Avoiding the Trap of Whitewashing the Founding Era: Teaching Black Liberation during the American Revolution
by Alysha Butler-Arnold
Although I have dedicated the last twenty-one years of my career to making history come alive to students in both urban and suburban schools, I am not dismissive or shocked when I encounter students or adults who argue that history is boring and pointless. After all, despite being awarded the 2019 National History Teacher of the Year Award by the Gilder Lehrman Institute of American History and the 2019 Outstanding Teacher of American History Award by the Daughters of the American Revolution for the District of Columbia, I was one of those students who on the surface could not wait to report to my eleventh grade US History class at the end of the day, because I knew it would be a place where I could rest my eyes and take a nap. I knew my teacher would not notice as he lectured for ninety minutes straight, praising the names of men who did not look like me or share a similar background, and who in many cases were the architects behind policies that hindered my ancestors’ freedom and opportunities.
In US History, I was bombarded with a narrative that began with the enslavement of Africans in the Americas and ended with Abraham Lincoln, the Great Emancipator, freeing the enslaved. We even skipped over the Civil Rights Movement. Thankfully, that class was not my only source of US history. My parents’, grandparents’, and great grandparents’ rich stories that highlighted life as descendants of enslaved Africans living in this country unleashed a fire inside of me that burned to know similar stories that never made it into my textbook or my US History teacher’s lectures. To this day I look back and reflect on the fact that my teacher’s inability to realize my love of history and challenge my visible apathy—which stemmed from my failure to see myself or anyone who looked like me in his lessons—deprived him of the opportunity to witness the rise of a future history lover and award-winning educator.
One period in US history to which I posed the most passive resistance in class was the Founding Era, specifically the American Revolution. I came of age in the 1990s, which was a period when teenagers like myself witnessed an explosion in Black Nationalism that expressed itself in many different facets of popular culture. I begged my parents to take me to see movies like Spike Lee’s blockbuster 1992 hit Malcolm X; Mario Van Peebles’s 1995 film Panther; the story of the Black Panther Party; and John Singleton’s 1997 drama Rosewood, which provided an account of the massacre of the residents of Rosewood, a Black town in Central Florida that was about a six-hour drive from my hometown. All these films told the story of Blacks fighting for their freedom. Hip hop music from trailblazing artists such as Public Enemy, Rakim, and Queen Latifah dropped beats we could dance to along with lyrics that swelled with knowledge from our past that was not being taught in history classes. Clothing lines such as Cross Colors and FUBU (For Us, By Us) paid tribute to Pan Africanism with their red, black, and green color schemes.

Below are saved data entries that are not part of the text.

/-- The pixel write at the same index of the same word (R167). -/
theorem SameView.wrote (h : SameView s t) (hs : s.Streaming) (hb : s.busy = true) (hr : s.pixelReady = true) :
    SameView (advancePixel (outWrite s s.pixelDest s.pixel)) (advancePixel (outWrite t s.pixelDest t.pixel)) := by
  have hconsts := h.consts (.inl hb)
  have hpos : t.position = s.position := (h.source hb).position
  have hlast : decide (t.position + 1 = t.consts.n) = decide (s.position + 1 = s.consts.n) := by rw [hpos, hconsts]
  have hbusy : (t.busy && !decide (t.position + 1 = t.consts.n)) = (s.busy && !decide (s.position + 1 = s.consts.n)) := by
    rw [hlast, h.busy]
  have hdone : (t.done || decide (t.position + 1 = t.consts.n)) = (s.done || decide (s.position + 1 = s.consts.n)) := by
    rw [hlast, h.done]
  have hphase : (if t.position + 1 = t.consts.n then Phase.idle else t.phase) =
      if s.position + 1 = s.consts.n then .idle else s.phase := by rw [hpos, hconsts, h.phase]
  have houtput (k : Nat) (hk : k < s.position + 1) :
      outWord (outWrite t s.pixelDest t.pixel) (dest s.consts.flipV s.consts.flipH s.width s.height k) =
        outWord (outWrite s s.pixelDest s.pixel) (dest s.consts.flipV s.consts.flipH s.width s.height k) := by
    rw [outWord_outWrite, outWord_outWrite, h.pixel hr]
    split
    · rfl
    · next hne =>
      refine h.output (.inl hb) k (Nat.lt_of_le_of_ne (Nat.le_of_lt_succ hk) fun hc => hne ?_)
      rw [hc]
      rfl
  rw [advancePixel_eq, advancePixel_eq]
  exact { h with
    busy := hbusy, done := hdone, phase := hphase, pixCount := congrArg (· + 1) h.pixCount, pixelReady := rfl
    consts := fun _ => hconsts, pixel := fun hr => absurd hr Bool.false_ne_true
    output := fun _ k hk => houtput k (lt_of_lt_of_eq hk hs.position_succ) }

theorem SameView.decoding (h : SameView s t) (hd : Decoding s) : Decoding t :=
  ⟨h.busy.trans hd.1, h.phase.trans hd.2.1, h.clean.2⟩

theorem SameView.key (h : SameView s t) : t.key = s.key := by
  simp only [State.key, State.cmapDepth, State.depth, State.typ, h.hdr0]

/-- A header that is due, taken by both (R101). -/
theorem SameView.turn_header (h : SameView s t) (hd : Decoding s) (hdone : s.done = false)
    (hs : packetResult (fetchPacket s) = .next s') :
    ∃ t', packetResult (fetchPacket t) = .next t' ∧ SameView s' t' := by
  have halike := (h.source hd.1).fetchPacket
  generalize fetchPacket s = a at hs halike
  generalize fetchPacket t = b at halike ⊢
  cases halike with
  | ok _ hm =>
    cases hs
    exact ⟨_, rfl, h.moved hm⟩
  | raised e hm =>
    cases hs
    obtain ⟨hp, hr, hk⟩ := hm
    exact ⟨_, rfl, (h.moved ⟨hp, hr, hk⟩).raise hdone e⟩

/-- The pixel operation of the key, done by both (R130). -/
theorem SameView.turn_key (h : SameView s t) (hd : Decoding s) (hdone : s.done = false) {op : Instr}
    (hop : op.slot = .key) (hs : exec op s = .next s') : ∃ t', exec op t = .next t' ∧ SameView s' t' := by
  have halike := (h.source hd.1).nextSample (keyRle op)
  rw [exec_key hop] at hs ⊢
  generalize nextSample (keyRle op) s = a at hs halike
  generalize nextSample (keyRle op) t = b at halike ⊢
  cases halike with
  | raised e hm =>
    cases hs
    obtain ⟨hp, hr, hk⟩ := hm
    exact ⟨_, rfl, (h.moved ⟨hp, hr, hk⟩).raise hdone e⟩
  | @ok smp smp' u v hx hm =>
    subst hx
    obtain ⟨hp, hr, hk⟩ := hm
    have hview := h.moved ⟨hp, hr, hk⟩
    dsimp only at hs ⊢
    rw [pixelRest_eq] at hs ⊢
    rw [colourOf_congr _ _ (hview.consts (.inl hd.1)) hview.hdr2 hview.inLen hview.input]
    exact hview.latched hd.1 hdone hs

theorem SameView.turn (h : SameView s t) (hi : s.Inv) (hs : perform (fetchBlock s) = .next s') :
    ∃ t', perform (fetchBlock t) = .next t' ∧ SameView s' t' := by
  cases hb : s.busy with
  | false =>
    have hrest {u : State} (hu : u.busy = false) : perform (fetchBlock u) = .next u := by simp [fetchBlock, hu]
    rw [hrest hb] at hs
    cases hs
    exact ⟨t, hrest (h.busy.trans hb), h⟩
  | true =>
    have hstream := hi.streaming hb
    obtain ⟨hdone, -⟩ := hi.flags_of_busy hb
    have hd : Decoding s := ⟨hb, hstream.phase, h.clean.1⟩
    have hdt := h.decoding hd
    have hconsts := h.consts (.inl hb)
    cases hr : s.pixelReady with
    | true =>
      rw [hstream.turn_wrote hd hr] at hs
      cases hs
      refine ⟨_, ?_, h.wrote hstream hb hr⟩
      obtain ⟨hv, hh⟩ := hstream.flips
      have hdest : dest (!t.desc.getLsbD 5) (t.desc.getLsbD 4) t.width t.height t.position = s.pixelDest := by
        rw [State.pixelDest, hv, hh, (h.source hb).position]
        simp only [State.desc, State.width, State.height, h.hdr0, h.hdr1]
      rw [turn_write hdt (h.pixelReady.trans hr), hdest]
      exact if_pos (hconsts ▸ hstream.pixelDest_lt)
    | false =>
      have hrt := h.pixelReady.trans hr
      by_cases hdue : s.consts.rle = true ∧ s.pktRem = 0
      · obtain ⟨hl, hk⟩ := hdue
        rw [Machine.turn_header hd hr hl hk] at hs
        rw [Machine.turn_header hdt hrt (hconsts ▸ hl) (h.pktRem.trans hk)]
        exact h.turn_header hd hdone hs
      · have hl := not_headerDue_iff.1 hdue
        have hlt : t.consts.rle = false ∨ t.pktRem ≠ 0 := by rwa [hconsts, h.pktRem]
        obtain ⟨op, hop, -⟩ := streaming_consts hstream
        rw [Machine.turn_key hd hr hl hop] at hs
        rw [Machine.turn_key hdt hrt hlt (h.key ▸ hop)]
        exact h.turn_key hd hdone (decodeKey_imageType hop).2 hs

theorem SameView.ctrlWrite (h : SameView s t) (startBit strict argb abgr : Bool) :
    SameView (ctrlWrite startBit strict argb abgr s) (ctrlWrite startBit strict argb abgr t) := by
  cases hb : s.busy with
  | true => rwa [ctrlWrite_busy hb, ctrlWrite_busy (h.busy.trans hb)]
  | false =>
    rw [ctrlWrite_idle hb, ctrlWrite_idle (h.busy.trans hb), loadPreset_eq_presetChord, loadPreset_eq_presetChord]
    have hchord := congrArg (presetChord argb abgr) h.chord
    cases startBit with
    | true => exact SameFile.start ⟨h.params, hchord, rfl, h.inLen, h.hostQ, h.input⟩
    | false => exact { h with strict := rfl, chord := hchord }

Everywhere around me Black American teenagers like myself were being urged to explore their history, everywhere except in the classroom. At the same time, in 1992 Los Angeles was burning from flames set by children and grandchildren of the Great Migration who were tired of the continued police harassment and brutality captured on camera during the Rodney King beating and the failure of our justice system to find the perpetrators guilty. In my mind, being forced to memorize and simply regurgitate on a test all the British acts that led to America’s decision to declare independence from Great Britain could not compete with what was happening around me. During my entire time in high school I was not introduced to one single Black person who lived during the American Revolution, fought for their own liberty, or fought for this country’s independence. Everything I eventually learned on that subject came from my own outside pursuits or from my reading lists in college. I was completely blown away by Benjamin Quarles’s The Negro in the American Revolution (1961), Gary B. Nash’s Race and Revolution (1990), and Woody Holton’s Forced Founders (1999).

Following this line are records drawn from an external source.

-- ==== Sys2Proof/Machine/State.lean ====
section
/-! DEFINITION. The state of the module as plain data: every register, store and record that spec/ names (INVENTORY.md
lists them with their rules), the reasons a step can stop, and the state right after module reset. -/

namespace Sys2Proof.Machine

/-- Finite map from numbers, keys strictly rising: every sparse store of the model. -/
abbrev Map (α : Type) := List (Nat × α)

/-- Reasons a step stops with a fault of the model. The machine's own faults (R186) are no fault here: they are taken. -/
inductive Fault where
  /-- Raised by the meaning of an instruction word when State.cur names no issuing gang of a resident team: exec was
  asked to run a word that no sequencer issues. No run of step reaches it. Safe. -/
  | noIssuer
  /-- Raised by step when the module has no power (R502): nothing moves any more. Safe. -/
  | powerRemoved
  deriving DecidableEq, Repr

/-- Reasons the model gives no meaning. -/
inductive Refusal where
  /-- Raised only by the arms of exec for an instruction without a meaning yet. Safe. -/
  | notModelled (mnemonic : String)
  deriving DecidableEq, Repr

/-! ## Register files of a group -/

/-- A word of a vector register: value and 2-bit residue (R12, R194). -/
structure VWord where
  val : Word
  res : BitVec 2
  deriving DecidableEq, Repr

/-- The registers of a group's lanes and its uniform registers. Key of v: register × 64 + lane, with registers 0-127 for
v0-v127 and 128-135 for t0-t7; key of x and q: number × 64 + lane. xbad and qbad hold the keys whose parity bit is wrong
(R194). Unlisted entries hold the value that allocation gives (R34). -/
structure RegFile where
  v : Map VWord
  x : Map Byte
  q : Map Bool
  s : Map Word
  xbad : List Nat
  qbad : List Nat
  deriving DecidableEq, Repr

/-! ## Slices, units, gangs, runs -/

/-- What an issue unit does at its PC (R166 to R176). After a REGANG that names slices, left are the named ones that have not
gathered yet since (R176). -/
inductive UnitState where
  | ready
  | atRejoin
  | regang (named left : List Nat)
  | finished
  deriving DecidableEq, Repr

/-- An issue unit (R166): a PC, a lane mask over the group's lanes, its return stack (R172), its gang (R167), and the
address of the word that led to its PC (R93). -/
structure PathUnit where
  pc : DWord
  via : DWord
  mask : Mask
  ret : List DWord
  st : UnitState
  gang : Nat
  deriving DecidableEq, Repr

/-- An entry of the reconvergence stack (R170): owner is true for slot B. -/
structure Recon where
  owner : Bool
  rj : DWord
  ft : DWord
  n : Mask
  m : Mask
  ran : Bool
  deriving DecidableEq, Repr

/-- A slice (R19, R166): in single mode only a is an issue unit. -/
structure Slice where
  dual : Bool
  a : PathUnit
  b : PathUnit
  rj : DWord
  stack : List Recon
  deriving DecidableEq, Repr

/-- A destination of a long-latency operation issued in a run (R88): scalar or vector register. -/
structure Dest where
  op : Nat
  scalar : Bool
  reg : Nat
  deriving DecidableEq, Repr

/-- A pending range (R88), bound to a flag. -/
structure PendRange where
  flag : Nat
  scalar : Bool
  first : Nat
  count : Nat
  deriving DecidableEq, Repr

Twenty-five years later, as an educator, I make sure I do not fall into the same trap of whitewashing the Founding Era or perpetuate the erroneous belief that while White Americans pursued liberty, Blacks were passive in the pursuit of their own. I do this first by helping the students realize how little they actually know about the subject and how it has been misrepresented in history, next by using a variety of primary sources to explore the stories of men and women involved in the fight for their own liberation, and lastly by having the students reflect on the impact these stories have on their overall understanding of the nation’s founding, its present, and its future.
For example, I begin the unit on the American Revolution with a warm-up in which I present my students with Paul Revere’s famous 1770 engraving, The Boston Massacre. Almost all my students recognize the image and can describe in detail the major event it depicts. I then present my students with two additional images, Boston Massacre, March 5th, 1770 (1855) by illustrator William L. Champney, and an illustration entitled “Crispus Attucks, the First Martyr of the American Revolution” from Colored Patriots of the American Revolution by William Cooper Nell (1855). I explain to my students that all three images depict the same event but were created at different periods in history. I then ask my students to look for key differences in the images. Sadly, most of my students have no idea who Crispus Attucks was, but perhaps the greatest tragedy lies in the fact that some students forgot Black people were still present in the colonies after 1619 and as a result never once asked themselves how they were affected by the Revolution or contributed to its outcome. It is important for students to know about Crispus Attucks—why he was not only present but at the forefront of the Boston Massacre—as well as to understand why they have never learned about him. After briefly exploring his life and the irony in his legal status at the time of his death, I ask the students the following question: “Can people who study the American Revolution gain a true understanding of its principles without including heroes like Crispus Attucks in the narrative?”
Yet exploring the story of Crispus Attucks alone is not enough. It is estimated that during the Revolution as many as 100,000 enslaved Blacks fled their owners seeking their own freedom. Thomas Jefferson estimated that Virginia alone lost 30,000 enslaved people.[1] Historians argue that anywhere from 5,000 to 8,000 Black men served in the Continental Army while around 20,000 served in the British army.[2] The stories of these Black men and women who chose to join the patriots, British, or nearby Maroon communities demand our attention. At the same time, teachers need to be cautious and resist the urge to simply inundate our students with names of Black historical figures of the Revolutionary era.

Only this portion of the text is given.